_What to work on_
Reproduce, without any change, the span of lines from the opening of the records below to the line containing "(fr_faultReadCmd _ _) rfl hu)", inclusive.

[Records contained in a dataset]
• • •
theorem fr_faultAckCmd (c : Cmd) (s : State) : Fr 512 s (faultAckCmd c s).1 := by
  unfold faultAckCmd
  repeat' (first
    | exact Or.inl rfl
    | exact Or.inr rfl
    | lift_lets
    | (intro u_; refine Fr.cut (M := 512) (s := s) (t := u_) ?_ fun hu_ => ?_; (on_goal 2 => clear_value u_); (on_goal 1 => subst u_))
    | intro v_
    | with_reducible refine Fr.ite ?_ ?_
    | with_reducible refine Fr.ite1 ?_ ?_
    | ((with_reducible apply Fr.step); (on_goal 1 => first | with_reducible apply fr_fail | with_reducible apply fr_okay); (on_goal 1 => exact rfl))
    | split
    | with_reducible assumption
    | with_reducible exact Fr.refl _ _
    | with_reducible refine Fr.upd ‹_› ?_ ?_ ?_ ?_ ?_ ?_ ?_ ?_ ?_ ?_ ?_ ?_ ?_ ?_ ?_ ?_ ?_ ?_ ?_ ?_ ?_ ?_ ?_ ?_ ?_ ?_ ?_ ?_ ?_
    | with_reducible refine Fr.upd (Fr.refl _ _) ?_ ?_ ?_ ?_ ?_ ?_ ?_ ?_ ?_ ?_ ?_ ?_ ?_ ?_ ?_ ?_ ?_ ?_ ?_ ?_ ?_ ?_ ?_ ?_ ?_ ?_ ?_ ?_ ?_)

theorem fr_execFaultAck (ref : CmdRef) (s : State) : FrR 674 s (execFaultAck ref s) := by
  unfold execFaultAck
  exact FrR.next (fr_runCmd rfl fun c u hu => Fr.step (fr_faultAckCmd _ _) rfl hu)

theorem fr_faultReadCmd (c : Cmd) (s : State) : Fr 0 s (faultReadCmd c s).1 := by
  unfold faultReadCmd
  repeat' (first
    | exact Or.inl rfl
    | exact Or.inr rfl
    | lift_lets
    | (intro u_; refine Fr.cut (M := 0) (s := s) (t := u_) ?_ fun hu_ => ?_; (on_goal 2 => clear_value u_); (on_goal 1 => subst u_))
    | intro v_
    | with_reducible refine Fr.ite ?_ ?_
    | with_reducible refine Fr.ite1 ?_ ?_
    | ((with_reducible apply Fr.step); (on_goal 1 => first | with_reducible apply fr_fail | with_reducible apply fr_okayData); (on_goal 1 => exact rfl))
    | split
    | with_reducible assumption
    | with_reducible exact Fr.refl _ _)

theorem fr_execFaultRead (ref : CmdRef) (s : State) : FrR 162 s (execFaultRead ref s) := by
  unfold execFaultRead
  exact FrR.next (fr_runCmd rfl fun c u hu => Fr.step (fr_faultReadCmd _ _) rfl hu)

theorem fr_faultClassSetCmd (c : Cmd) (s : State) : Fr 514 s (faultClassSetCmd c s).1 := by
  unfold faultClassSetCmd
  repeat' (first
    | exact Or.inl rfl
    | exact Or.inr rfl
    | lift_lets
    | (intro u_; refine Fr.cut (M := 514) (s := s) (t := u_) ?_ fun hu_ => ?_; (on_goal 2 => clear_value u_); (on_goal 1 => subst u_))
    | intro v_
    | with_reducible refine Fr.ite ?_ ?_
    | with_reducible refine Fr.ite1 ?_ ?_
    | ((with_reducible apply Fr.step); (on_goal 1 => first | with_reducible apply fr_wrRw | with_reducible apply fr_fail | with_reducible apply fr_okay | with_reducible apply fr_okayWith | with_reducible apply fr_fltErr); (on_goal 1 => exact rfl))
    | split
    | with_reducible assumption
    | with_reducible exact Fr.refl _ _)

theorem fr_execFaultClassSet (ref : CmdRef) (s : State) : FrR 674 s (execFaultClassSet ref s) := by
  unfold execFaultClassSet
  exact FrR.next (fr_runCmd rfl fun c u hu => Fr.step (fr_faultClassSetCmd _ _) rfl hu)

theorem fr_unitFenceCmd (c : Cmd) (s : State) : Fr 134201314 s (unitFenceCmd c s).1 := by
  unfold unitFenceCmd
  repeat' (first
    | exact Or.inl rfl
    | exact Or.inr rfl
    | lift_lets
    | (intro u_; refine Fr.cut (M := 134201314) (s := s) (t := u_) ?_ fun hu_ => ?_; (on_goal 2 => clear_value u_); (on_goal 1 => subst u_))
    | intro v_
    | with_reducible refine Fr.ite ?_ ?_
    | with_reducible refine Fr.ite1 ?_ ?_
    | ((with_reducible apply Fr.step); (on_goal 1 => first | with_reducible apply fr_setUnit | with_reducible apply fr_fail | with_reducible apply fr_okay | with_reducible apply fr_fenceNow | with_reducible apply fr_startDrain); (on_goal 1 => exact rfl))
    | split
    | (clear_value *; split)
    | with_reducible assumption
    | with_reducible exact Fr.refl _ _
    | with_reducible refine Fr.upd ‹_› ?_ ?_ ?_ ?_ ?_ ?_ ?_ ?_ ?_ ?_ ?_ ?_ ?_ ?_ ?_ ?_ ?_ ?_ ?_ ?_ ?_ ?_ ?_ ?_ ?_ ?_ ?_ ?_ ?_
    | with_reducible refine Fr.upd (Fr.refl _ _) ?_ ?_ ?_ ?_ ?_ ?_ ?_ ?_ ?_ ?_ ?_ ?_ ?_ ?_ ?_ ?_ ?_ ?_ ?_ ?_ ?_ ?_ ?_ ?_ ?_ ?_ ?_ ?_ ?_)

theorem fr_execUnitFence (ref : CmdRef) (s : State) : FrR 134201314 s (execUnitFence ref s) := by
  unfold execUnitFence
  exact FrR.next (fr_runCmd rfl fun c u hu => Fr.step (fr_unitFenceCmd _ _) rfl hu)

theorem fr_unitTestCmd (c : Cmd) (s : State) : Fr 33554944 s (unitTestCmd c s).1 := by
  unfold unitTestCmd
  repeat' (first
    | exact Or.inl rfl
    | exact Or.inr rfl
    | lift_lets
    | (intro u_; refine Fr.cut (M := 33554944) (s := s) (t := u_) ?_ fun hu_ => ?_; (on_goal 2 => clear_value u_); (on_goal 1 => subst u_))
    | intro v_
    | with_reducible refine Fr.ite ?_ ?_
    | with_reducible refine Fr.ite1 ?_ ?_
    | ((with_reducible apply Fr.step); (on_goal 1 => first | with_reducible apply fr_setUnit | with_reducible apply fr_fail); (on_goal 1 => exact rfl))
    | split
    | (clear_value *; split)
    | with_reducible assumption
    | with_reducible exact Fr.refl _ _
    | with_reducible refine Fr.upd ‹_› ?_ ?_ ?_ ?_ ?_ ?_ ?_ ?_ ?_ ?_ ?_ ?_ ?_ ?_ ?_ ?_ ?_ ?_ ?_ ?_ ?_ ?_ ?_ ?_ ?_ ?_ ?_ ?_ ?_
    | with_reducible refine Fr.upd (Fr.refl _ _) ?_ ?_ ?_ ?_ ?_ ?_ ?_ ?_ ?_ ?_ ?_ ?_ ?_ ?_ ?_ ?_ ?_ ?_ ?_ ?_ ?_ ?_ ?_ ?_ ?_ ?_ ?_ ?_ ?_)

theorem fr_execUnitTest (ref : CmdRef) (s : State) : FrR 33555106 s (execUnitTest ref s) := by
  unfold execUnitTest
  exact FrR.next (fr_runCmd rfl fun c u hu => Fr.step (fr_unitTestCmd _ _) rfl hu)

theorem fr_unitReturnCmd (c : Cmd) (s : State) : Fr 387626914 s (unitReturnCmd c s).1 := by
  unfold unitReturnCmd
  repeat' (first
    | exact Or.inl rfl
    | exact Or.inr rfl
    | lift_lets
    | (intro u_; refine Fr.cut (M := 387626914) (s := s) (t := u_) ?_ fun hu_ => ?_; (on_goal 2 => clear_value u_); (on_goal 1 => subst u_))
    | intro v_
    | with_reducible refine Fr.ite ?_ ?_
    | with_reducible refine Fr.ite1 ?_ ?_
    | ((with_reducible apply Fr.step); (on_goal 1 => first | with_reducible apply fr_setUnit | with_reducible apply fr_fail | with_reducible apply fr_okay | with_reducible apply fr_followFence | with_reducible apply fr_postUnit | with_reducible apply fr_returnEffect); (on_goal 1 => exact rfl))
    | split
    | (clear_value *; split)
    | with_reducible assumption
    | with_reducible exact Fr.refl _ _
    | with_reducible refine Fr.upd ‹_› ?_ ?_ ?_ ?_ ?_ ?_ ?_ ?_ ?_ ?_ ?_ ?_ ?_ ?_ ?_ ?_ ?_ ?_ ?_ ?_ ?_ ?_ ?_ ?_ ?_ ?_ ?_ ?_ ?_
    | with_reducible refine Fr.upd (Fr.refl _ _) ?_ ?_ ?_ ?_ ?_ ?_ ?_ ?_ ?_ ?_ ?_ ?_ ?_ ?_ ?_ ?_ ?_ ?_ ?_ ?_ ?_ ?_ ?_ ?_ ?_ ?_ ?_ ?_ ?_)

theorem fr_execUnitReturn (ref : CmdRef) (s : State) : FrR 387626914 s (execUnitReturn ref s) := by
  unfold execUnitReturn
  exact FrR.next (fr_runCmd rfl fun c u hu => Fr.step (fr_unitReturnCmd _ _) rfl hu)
• • •
_Answer to this exercise_
theorem fr_faultAckCmd (c : Cmd) (s : State) : Fr 512 s (faultAckCmd c s).1 := by
  unfold faultAckCmd
  repeat' (first
    | exact Or.inl rfl
    | exact Or.inr rfl
    | lift_lets
    | (intro u_; refine Fr.cut (M := 512) (s := s) (t := u_) ?_ fun hu_ => ?_; (on_goal 2 => clear_value u_); (on_goal 1 => subst u_))
    | intro v_
    | with_reducible refine Fr.ite ?_ ?_
    | with_reducible refine Fr.ite1 ?_ ?_
    | ((with_reducible apply Fr.step); (on_goal 1 => first | with_reducible apply fr_fail | with_reducible apply fr_okay); (on_goal 1 => exact rfl))
    | split
    | with_reducible assumption
    | with_reducible exact Fr.refl _ _
    | with_reducible refine Fr.upd ‹_› ?_ ?_ ?_ ?_ ?_ ?_ ?_ ?_ ?_ ?_ ?_ ?_ ?_ ?_ ?_ ?_ ?_ ?_ ?_ ?_ ?_ ?_ ?_ ?_ ?_ ?_ ?_ ?_ ?_
    | with_reducible refine Fr.upd (Fr.refl _ _) ?_ ?_ ?_ ?_ ?_ ?_ ?_ ?_ ?_ ?_ ?_ ?_ ?_ ?_ ?_ ?_ ?_ ?_ ?_ ?_ ?_ ?_ ?_ ?_ ?_ ?_ ?_ ?_ ?_)

theorem fr_execFaultAck (ref : CmdRef) (s : State) : FrR 674 s (execFaultAck ref s) := by
  unfold execFaultAck
  exact FrR.next (fr_runCmd rfl fun c u hu => Fr.step (fr_faultAckCmd _ _) rfl hu)

theorem fr_faultReadCmd (c : Cmd) (s : State) : Fr 0 s (faultReadCmd c s).1 := by
  unfold faultReadCmd
  repeat' (first
    | exact Or.inl rfl
    | exact Or.inr rfl
    | lift_lets
    | (intro u_; refine Fr.cut (M := 0) (s := s) (t := u_) ?_ fun hu_ => ?_; (on_goal 2 => clear_value u_); (on_goal 1 => subst u_))
    | intro v_
    | with_reducible refine Fr.ite ?_ ?_
    | with_reducible refine Fr.ite1 ?_ ?_
    | ((with_reducible apply Fr.step); (on_goal 1 => first | with_reducible apply fr_fail | with_reducible apply fr_okayData); (on_goal 1 => exact rfl))
    | split
    | with_reducible assumption
    | with_reducible exact Fr.refl _ _)

theorem fr_execFaultRead (ref : CmdRef) (s : State) : FrR 162 s (execFaultRead ref s) := by
  unfold execFaultRead
  exact FrR.next (fr_runCmd rfl fun c u hu => Fr.step (fr_faultReadCmd _ _) rfl hu)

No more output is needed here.